Open marcelotrevisani opened 4 years ago
friendly ping on @katietz as he was the last person to modify the recipe :)
The packages for CPU only are available since quite a while - I wonder whether there is a problem with the packages for GPU? Are these to arrive or is GPU support dropped ?
Thanks
tensorflow 2.3.0 eigen_py37h189e6a2_0 pkgs/main
tensorflow 2.3.0 eigen_py38h71ff20e_0 pkgs/main
tensorflow 2.3.0 mkl_py37h0481017_0 pkgs/main
tensorflow 2.3.0 mkl_py38hd53216f_0 pkgs/main
Please have a look at this https://github.com/ContinuumIO/anaconda-issues/issues/11967#issuecomment-728692004.
Any updates on tensorflow 2.4? Is it also blocked on ContinuumIO/anaconda-issues#11967?
@0x1997 The project we are working on (Open-CE as mentioned in one of the related threads by @jayfurmanek), is about to publish another release which includes conda recipe for TF 2.4 (both GPU and CPU). For TF's conda recipe, you can refer to https://github.com/open-ce/tensorflow-feedstock.
I updated to tensorflow 2.4.1 for linux-64. The rc binaries can be found in my private channel 'ktietz' for testing. I will continue on Windows and MacOS builds soon too.

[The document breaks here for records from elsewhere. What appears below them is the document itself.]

/-- Channel B copies an entry for HARD_POS_MIN or HARD_POS_MAX of an axis into its own copy of the configuration, unless a STANDBY has kept it (R400,
R406, R478; that the copy comes from LOCK_SET: log entry 97). -/
def copyHard (s : State) (e : Nat × Word) : State :=
  if ¬ s.boot.kept ∧ 0x381000 ≤ e.1 ∧ e.1 < 0x382000 ∧ (e.1 % 0x40 = 0x24 ∨ e.1 % 0x40 = 0x28)
  then { s with hut := { s.hut with copyB := tset s.hut.copyB e.1 e.2 } } else s

/-- A LOCK_SET entry writes the RWL fields of its register (R461); fields kept through STANDBY are not written again, and those of GLB_TB_SET
lock with LOCKED (R466). -/
def lockEntry (s0 : State) (e : Nat × Word) : State :=
  let s := copyHard s0 e
  if s.boot.kept && isBurReg e.1 then s
  else if (e.1 = 0x114 ∨ e.1 = 0x118) ∧ flag s 0x11C 2 then s
  else if e.1 = 0x118 then tbSet e.2 s
  else wrReg s e.1 (mergeWord (maskOf .rwl e.1) (rd s e.1) e.2)

/-- The HUTCH record gives the RWL fields of the HUT block, and channel B its own copy of them (R432); the record's own layout is not in the spec,
so its values come with the command. -/
def hutEntry (s : State) (e : Nat × Word) : State :=
  if s.boot.kept ∨ ¬ isHutReg e.1 then s else
  let v := mergeWord (maskOf .rwl e.1) (rd s e.1) e.2
  wrReg { s with hut := { s.hut with copyB := tset s.hut.copyB e.1 v } } e.1 v

/-- What the SRAM of channel A, and of channel B, holds at most (R400). -/
def sramA : Nat := 0x180000
def sramB : Nat := 0x80000
/-- The SRAM of the control complex (R184). -/
def sramCc : Nat := 0x400000

/-- Both channels are given the HUTCH record, and channel B the golden signatures in it, unless a STANDBY has kept theirs (R400, R415, R456, R478).  The
spec does not say which bytes of the record go to which channel: each holds what its SRAM has room for (log entry 95). -/
def hutLoad (r : ImageRecs) (body : List Byte) (s : State) : State :=
  if s.boot.kept then s else
  let s1 := r.hut.foldl hutEntry s
  { s1 with hut := { s1.hut with
    sigsB := (r.coreSig, r.footSig), chA := { s1.hut.chA with sram := body.take sramA }, chB := { s1.hut.chB with sram := body.take sramB } } }

/-- The entries of the model table, 80 bytes each (R464). -/
def modelsIn (b : List Byte) : Nat → List (List Byte)
  | 0 => []
  | n + 1 => b.take 80 :: modelsIn (b.drop 80) n

/-- A copy is accepted at boot: its identity is reported, LOCK_SET applied, the firmware started, the Hutch given its record (R456, R461, R462). -/
def acceptCopy (b : Bool) (x : ImageRecs) (s : State) : State :=
  let h := copyRead s b 0 64
  match imgRecords (copyRead s b) (le h 8 4) (le h 12 2) 64 with
  | none => s
  | some l =>
    let s1 := setFld (setFlag s 0x30000 26 b) 0x30004 0 7 (le h 6 1)
    let s2 := wrReg (wrReg s1 0x30008 (BitVec.ofNat 32 (le h 0x10 4))) 0x3000C (BitVec.ofNat 32 (le h 0x14 4))
    let s3 := bumpBy s2 0x30014 (l.filter (fun r => !recKnown r)).length
    let s4 := hutLoad x (((recsOf l 2).map ImgRec.body).flatten) ((lockEntries l).foldl lockEntry s3)
    setPhase 2 { s4 with
      boot := { s4.boot with
      fw := true, sram := (((recsOf l 1).map ImgRec.body).flatten).take sramCc, advance := (recsOf l 8).any (fun r => (le r.body 0 1).testBit 0), payloads := (recsOf l 5).map ImgRec.body,
      models := ((recsOf l 7).map (fun r => modelsIn r.body (r.body.length / 80))).flatten } }

/-- DRAM is zeroed where boot owes it; scratchpad windows are no DRAM (R456). -/
def zeroDram (s : State) : State :=
  if s.boot.zero then { s with mem := s.mem.filter (fun c => decide (spadBase ≤ c.1)), boot := { s.boot with zero := false } } else s

/-- Both copies are rejected at boot: FAIL; DRAM is trained and the lock taken with every RWL field as it stands (R462, R463). -/
def failBoot (s : State) : State :=
  let s1 := zeroDram { s with boot := { s.boot with trained := true } }
  setPhase 15 (setFlag (bootErr 0x0A0B s1) 0x30000 27 true)

/-- The copy to be checked next: A, then B; after a management reset the copy that COPY names, then the other (R462, R476). -/
def nextCopy (s : State) : Option Bool := match s.boot.mgmt with
  | b :: _ => some b
  | [] => if phase s = 1 then some (flag s 0x30000 25) else none

/-! ## Policy modules (R467, R468) -/

/-- Windows of a module's header: base, length, WR. -/
def winsIn (b : List Byte) : Nat → List (Nat × Nat × Bool)
  | 0 => []
  | n + 1 => (le b 0 4, le b 4 3, (le b 7 1).testBit 0) :: winsIn (b.drop 8) n

/-- A window with WR may not meet the HUT, BOOT and HIF blocks and GLB offsets 0x100 to 0x2FF (R468). -/
def winOk (w : Nat × Nat × Bool) : Bool :=
  !w.2.2 || ([(0x20000, 0x814), (0x30000, 0x180), (0x480000, 0xC00), (0x100, 0x200)].all (fun r => !meets (w.1, w.2.1) r))

/-- The module that a payload holds. -/
def modOf (i : Nat) (b : List Byte) : PolMod :=
  { idx := i, wins := winsIn (b.drop 0x10) (min 16 (le b 6 1)), budget := le b 8 4, calls := le b 7 1 % 8, aborts := 0, last := 0, served := false }

/-- A fault of a policy module is counted and recorded. -/
def polFault (s : State) : State := bootErr 0x0A0C (bump s 0x30018)

/-- Load one module, or count it. -/
def loadModule (s : State) (e : Nat × List Byte) : State :=
  let m := modOf e.1 e.2
  if (fld s 0x23C 16 16).testBit (le e.2 5 1 % 16) && decide (le e.2 4 1 % 16 = 1) && m.wins.all winOk
  then { s with boot := { s.boot with mods := s.boot.mods ++ [m] } } else polFault s

/-- A copy is accepted after a management reset: the firmware and the policy modules start anew, with what POLICY says; LOCK_SET and HUTCH are not
applied again, and no entry of POLICY is staged (R476, R478). -/
def restartCopy (b : Bool) (x : ImageRecs) (s : State) : State :=
  let h := copyRead s b 0 64
  match imgRecords (copyRead s b) (le h 8 4) (le h 12 2) 64 with
  | none => s
  | some l =>
    let ps := (recsOf l 5).map ImgRec.body
    let s1 := setFlag { s with boot := { s.boot with
      mgmt := [], fw := true, sram := (((recsOf l 1).map ImgRec.body).flatten).take sramCc, payloads := ps, pol := x.pol, mods := [] } } 0x30000 26 b
    ((rangeFrom 0 ps.length).map (fun i => (i, nth [] ps i))).foldl loadModule s1

/-- IMAGE_CHECK: the next copy is read and checked; `x` is what its records hold in layouts that the spec does not give. -/
def execImageCheck (t : Time) (x : ImageRecs) (s0 : State) : Res :=
  let s := advance s0 t
  .next (match nextCopy s with
    | none => s
    | some b =>
      let code := imgCheck s (copyRead s b) 0x1000000
      let rej := bootErr code (setFlag s 0x30000 (if b then 24 else 25) true)
      match s.boot.mgmt with
      | _ :: rest =>
        if code = 0 then restartCopy b x s
        else
          let r : State := { rej with boot := { rej.boot with mgmt := rest } }
          if rest.isEmpty then setPhase 15 (bootErr 0x0A0B r) else r
      | [] =>
        if code = 0 then acceptCopy b x s
        else if b then failBoot rej else rej)

/-! ## Phases (R456) -/

/-- BOOT_ROM_PHASE: fuses and the parameter table are read; `ok` is whether the device offers 8D-8D-8D. -/
def execBootRomPhase (t : Time) (ok : Bool) (s0 : State) : Res :=
  let s := advance s0 t
  .next (if ¬ (railsUp s && !s.boot.resetN && decide (phase s = 0)) then s else if ok then setPhase 1 s else bootErr 0x0A06 s)

/-- MEMORY_TRAINING: the controllers train every channel and zero DRAM where they must; the Wardrobe initialises its metadata (R456). -/
def execMemoryTraining (t : Time) (ok : Bool) (s0 : State) : Res :=
  let s := advance s0 t
  .next (if phase s ≠ 2 ∨ s.boot.trained then s
    else if ¬ ok then bootErr 0x0A07 s
    else kvInit (zeroDram { s with boot := { s.boot with trained := true } }))

/-! ## Model images (R464, R465) -/

/-- MODEL_STATUS of an entry. -/
def modelReg (i : Nat) : Nat := 0x30100 + 4 * i
/-- The entry has been dealt with. -/
def modelDone (s : State) (i : Nat) : Bool := decide (fld s (modelReg i) 30 2 ≠ 0)
/-- The entry is in error. -/
def modelBad (s : State) (i : Nat) : Bool := decide (fld s (modelReg i) 30 2 = 2)
/-- Partition of a model table entry. -/
def modelPart (m : List Byte) : Nat := le m 0 1 % 16

/-- The entry to load next: the lowest ORDER, ties by position. -/
def nextModel (s : State) : Option Nat :=
  ((rangeFrom 0 s.boot.models.length).filter (fun i => !modelDone s i)).foldl (fun b i => match b with
    | none => some i
    | some j => if le (nth [] s.boot.models i) 2 1 < le (nth [] s.boot.models j) 2 1 then some i else some j) none

/-- A range lies inside a window with WR of a partition. -/
def inWindow (s : State) (p a n : Nat) : Bool := (rangeFrom 0 8).any (fun w =>
  let r := winRange s p w
  winWr s p w && decide (r.1 ≤ a) && decide (a + n ≤ r.1 + r.2))

/-- Record the end of a load; a partition with a model in error is not enabled: one that was is reset and leaves service, and no commit enables it
(R465, log entry 91). -/
def modelEnd (i p code : Nat) (s : State) : State :=
  let s1 := wrReg s (modelReg i) (BitVec.ofNat 32 ((if code = 0 then 1 else 2) * 2 ^ 30 + p * 2 ^ 16 + code))
  if code = 0 then s1 else
  let s2 := noteEvent (.model (Fin.ofNat 32 i)) code 0 s1
  if partEn s2 p then partReset (setFlag s2 (partOff p) 31 false) p else s2

/-- MODEL_LOAD: the next model image in order; `err` is a read error that three retries did not mend.  What such an error leaves in the range is
free.  The chapter does not say how an entry of a VERSION other than 1 is handled: it is not copied, and its partition has a model in error with
IMG_RECORD (R473, log entry 92). -/
def execModelLoad (t : Time) (i : Fin 32) (err : Bool) (s0 : State) : Res :=
  let s := advance s0 t
  .next (if ¬ ((phase s = 3 ∨ phase s = 4) ∧ nextModel s = some i.val) then s else
    let s1 := setPhase 4 s
    let m := nth [] s.boot.models i
    let p := modelPart m
    let len := le m 0x10 8
    let dest := le m 0x18 6
    if le m 1 1 % 16 ≠ 1 then modelEnd i p 0x0A05 s1
    else if ¬ inWindow s1 p dest len then modelEnd i p 0x0A0A s1
    else if err then modelEnd i p 0x0A08 (freeBytes s1 dest len)
    else
      let data := mgets 0 s1.boot.emmc (le m 8 8) len
      modelEnd i p (if sha384 data = (m.drop 0x20).take 48 then 0 else 0x0A09) (wrMem s1 dest data))

/-- A model in error keeps the module out of SERVICE where its partition is of class S or A (R465). -/
def modelsStop (s : State) : Bool := (rangeFrom 0 s.boot.models.length).any (fun i =>
  !modelDone s i || (modelBad s i && partDet s (modelPart (nth [] s.boot.models i))))

/-- START has cleared where an enabled port has axes (R456). -/
def startGone (s : State) : Bool := !s.sio.start || (rangeFrom 0 2).all (fun m => !ringsOn s m || (portAxes s m).isEmpty)

/-- An entry of POLICY for a register, as the last that names it gives it. -/
def polEntry (s : State) (off : Nat) : Option Word :=
  ((s.boot.pol.entries.filter (fun e => decide (canonOff e.1 = off))).getLast?).map Prod.snd

/-- The class-A partitions that the image enables: an entry of POLICY sets EN with that class (R456, R461). -/
def imageParts (s : State) : List Nat := (rangeFrom 0 16).filter (fun p => match polEntry s (partOff p) with
  | none => false
  | some w => w.getLsbD 31 && decide (w.toNat % 4 = 1))

/-- The image contexts of a partition that entries of POLICY admit. -/
def imageCtxs (s : State) (p : Nat) : List (Nat × Nat) :=
  ((rangeFrom 0 64).filter (fun n => match polEntry s (ctxReg p n 8) with | none => false | some w => decide (w.toNat % 4 = 1))).map (fun n => (p, n))

/-- Every class-A partition that the image enables is in service, with its image contexts RESIDENT: those that entries of POLICY admit, and those
that the vendor parameters in it name, `more`, whose layout the spec does not give (R456). -/
def imageReady (s : State) (more : List (Nat × Nat)) : Bool :=
  (imageParts s).all (fun p => partEn s p && decide (partClass s p = 1))
    && (((imageParts s).map (imageCtxs s)).flatten ++ more).all (fun e => decide ((ctxOf s e.1 e.2).st = .resident))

As side-note. New version supports eigen, mkl, and gpu version for linux-64.
I installed from your channel and this seems to work for me with python 3.7. I just loaded tensorflow for the moment and had it report the visible devices. That worked fine. I will put it into regular use over the following days and let you know if I find anything.
Many thanks for the update!
It mostly works fine, but this is an issue
WARNING:tensorflow:AutoGraph could not transform <bound method PulseWaveTable._linear_lookup of <tensorflow.python.eager.function.TfMethodTarget object at 0x7f1f4d18c610>> and will run it as-is.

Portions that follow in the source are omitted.